___ EXCERPTED DATA

-- ==== Sys2Proof/Tests/Slice0.lean ====
section
/-! SUPPORT. Tests: the well-formedness checks, one step of commands on small states, and for every statement with
hypotheses a state and operands that meet them, clause by clause. -/

namespace Sys2Proof.Tests

open Sys2Proof Sys2Proof.Machine

/-! ## States -/

def settings0 : Settings := ⟨[0x4E#8, 0x51#8, 0x30#8, 0x37#8], 1800, 20, 30, 90, 30, 300, 20, 9, 9, 2, 2⟩

/-- Test parameters whose allowance under `settings0` is 270 s. -/
def params0 : Params := ⟨250, 30, 100, 1200, 20, 134, 0, 2⟩

/-- An IDLE bay with a zero reference and a validity. -/
def idleBay (validity : Nat) : Bay :=
  { Bay.powerOn with
    state := .idle
    checksOwed := 0
    validity := validity
    zeroReference := some 388
    latestGauge := 388 }

/-- A hall in RUNNING with tables and a date, and with six IDLE bays. -/
def hall : State :=
  { State.reset with
    runState := .running
    settings := some settings0
    tablesHeld := true
    firstBad := some 0
    date := some ⟨2024, 5⟩
    readerA := { Reader.reset with state := .hunt }
    readerB := { Reader.reset with state := .hunt }
    bays := Vector.replicate 6 (idleBay 1800) }

/-- The hall in E-STOPPED. -/
def stoppedHall : State := { hall with runState := .eStopped, eStopInput := true }

/-- The hall before its tables. -/
def waitingHall : State := { hall with runState := .awaitingTables }

/-- An entry under test. -/
def tested : Entry :=
  { Entry.freeEntry 0#8 with state := .testing, place := .bay 0, route := some .test, params := some params0 }

/-- An entry on its way out with a route. -/
def leaving (route : Route) : Entry :=
  { tested with state := .outbound, route := some route, holdReason := some .aborted, verdict := some .pass }

/-- Bay 1 with entry 5 under test, in a state, with changes. -/
def bayIn (state : BayState) (f : Bay → Bay) : State :=
  (hall.setEntry 5 tested).updBay 0 (fun b => f { b with state := state, index := some 5 })

/-- The same with the bay's pressurised flag set. -/
def pressurisedIn (state : BayState) : State := bayIn state (fun b => { b with pressurised := true })

/-- The same with a validity one second short of the allowance. -/
def shortIn (state : BayState) (pressurised : Bool) : State :=
  bayIn state (fun b => { b with pressurised := pressurised, validity := 269 })

/-- The same with the timer of the state due. -/
def dueIn (state : BayState) : State := bayIn state (fun b => { b with stepTimer := some 0#32 })

/-- A transfer in flight, due or not. -/
def transit (item : Item) (source : TransferSource) (expiry : Seconds) : Transit := ⟨item, source, 20, some expiry, false⟩

/-- Lane A with a queue whose head is entry 5, and that entry. -/
def headed (e : Entry) : State :=
  (hall.setEntry 5 e).updLane .a (fun x => { x with queue := [.entry 5] })

/-- A QUEUED entry with a route. -/
def queued (route : Route) : Entry := { tested with state := .queued, place := .lane .a, route := some route }

/-- The outfeed with a head. -/
def outfeedWith (item : Item) (e : Entry) : State := { hall.setEntry 5 e with outfeedQueue := [.occupied item] }

/-- A station with changes. -/
def stationIn (st : StationId) (f : Station → Station) : State :=
  (hall.setEntry 5 (leaving .stamp)).setStation st (f { Station.powerOn with index := some 5 })

/-- The next state of a command, or the state itself where there is none. -/
def after (c : Instr) (s : State) : State :=
  match exec c s with
  | .next t => t
  | _ => s

/-- The argument of a command with one byte. -/
def one (k : Nat) : BitVec 24 := BitVec.ofNat 24 k

/-! ## Well-formedness and the table's words -/

theorem test_illformed_unknown_command_with_listed_code : Instr.wellFormed (.unknownCommand 0x31000000#32) = false := by
  decide

theorem test_wellformed_unknown_command : Instr.wellFormed (.unknownCommand 0x06000000#32) = true := by decide

theorem test_illformed_byte_write : Instr.wellFormed (.registerWrite 0x40#32 .byte 0x100#32) = false := by decide

theorem test_illformed_halfword_write : Instr.wellFormed (.registerWrite 0x40#32 .halfword 0x10000#32) = false := by
  decide

theorem test_wellformed_writes :
    Instr.wellFormed (.registerWrite 0x40#32 .byte 0xFF#32) = true ∧
      Instr.wellFormed (.registerWrite 0x40#32 .halfword 0xFFFF#32) = true ∧
      Instr.wellFormed (.registerWrite 0x40#32 .word 0xFFFFFFFF#32) = true := by decide

theorem test_no_word_spells_a_command : decodeTableWord 32 0x03000000 = none := rfl

/-! ## One step of a command -/

theorem test_step_takes_the_front : (match step { hall with pending := [.stopLine 0#24, .run 0#24] } with
    | .next t => decide (t.pending = [.run 0#24]) && decide (t.lastCommand = 0x04#8)
    | _ => false) = true := by decide

theorem test_interrupt_enable : (after (.interruptEnable true) hall).statWord = (hall.statWord) ∧
    (after (.interruptEnable true) { hall with nmb := some (.alert 1 .readerBreak) }).interruptOutput = true := by decide

theorem test_set_date : (after (.setDate 0x1805#24) hall).date = some ⟨2024, 5⟩ := by decide

theorem test_run_from_ready :
    (after (.run 0#24) { hall with runState := .ready }).runState = .running ∧
      ((after (.run 0#24) { hall with runState := .ready }).lane .a).permit = true := by decide

theorem test_stop_line_of_a_drained_hall : (after (.stopLine 0#24) hall).runState = .ready := by decide

theorem test_clear_status :
    (after (.clearStatus 0#24) { hall with overwriteFlag := true, alertSeen := true }).statWord = 0x05000020#32 := by decide

theorem test_take_tables_of_an_empty_store :
    (after (.takeTables 0#24) State.reset).lastResult = .tableError ∧
      (after (.takeTables 0#24) State.reset).firstBad = some 1 := by decide

theorem test_hold_in_holding : ((after (.bayHold (one 1)) (bayIn .holding id)).bay 0).suspendedFrom = some .holding := by
  decide

theorem test_resume_asks_again : (after (.bayResume (one 1)) (pressurisedIn .suspended)).requests = [⟨0, 250⟩] := by decide

theorem test_abort_in_filling :
    ((after (.bayAbort (one 1)) (bayIn .filling id)).bay 0).state = .unloading ∧
      ((after (.bayAbort (one 1)) (bayIn .filling id)).entry 5).holdReason = some .aborted ∧
      (after (.bayAbort (one 1)) (bayIn .filling id)).claims = [.bay 0] := by decide

theorem test_bay_zero : ((after (.bayZero (one 1)) hall).bay 0).outputs = ⟨false, false, true, false, false, false, true⟩ := by
  decide

theorem test_take_out_of_service : ((after (.takeOutOfService (one 10)) hall).bay 5).state = .offline := by decide

theorem test_service_line :
    ((after (.serviceLine 0x010101#24) (hall.updBay 0 (fun b => { b with state := .offline }))).bay 0).outputs.fill = true := by
  decide

theorem test_return_of_the_outfeed :
    (after (.returnToService (one 15)) { hall with outfeedState := .fault }).outfeedState = .normal := by decide

theorem test_lane_clear_closes_removed :
    ((after (.laneClear (one 0)) (headed (queued .hold))).entry 5).outcome = some (.removed, .laneClear) := by decide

______

In the entries above, find the line holding "state due. -/" and the line holding "with a head. -/", then retype exactly those two lines and every line between them, and nothing else.

ANSWER BELOW
/-- The same with the timer of the state due. -/
def dueIn (state : BayState) : State := bayIn state (fun b => { b with stepTimer := some 0#32 })

/-- A transfer in flight, due or not. -/
def transit (item : Item) (source : TransferSource) (expiry : Seconds) : Transit := ⟨item, source, 20, some expiry, false⟩

/-- Lane A with a queue whose head is entry 5, and that entry. -/
def headed (e : Entry) : State :=
  (hall.setEntry 5 e).updLane .a (fun x => { x with queue := [.entry 5] })

/-- A QUEUED entry with a route. -/
def queued (route : Route) : Entry := { tested with state := .queued, place := .lane .a, route := some route }

/-- The outfeed with a head. -/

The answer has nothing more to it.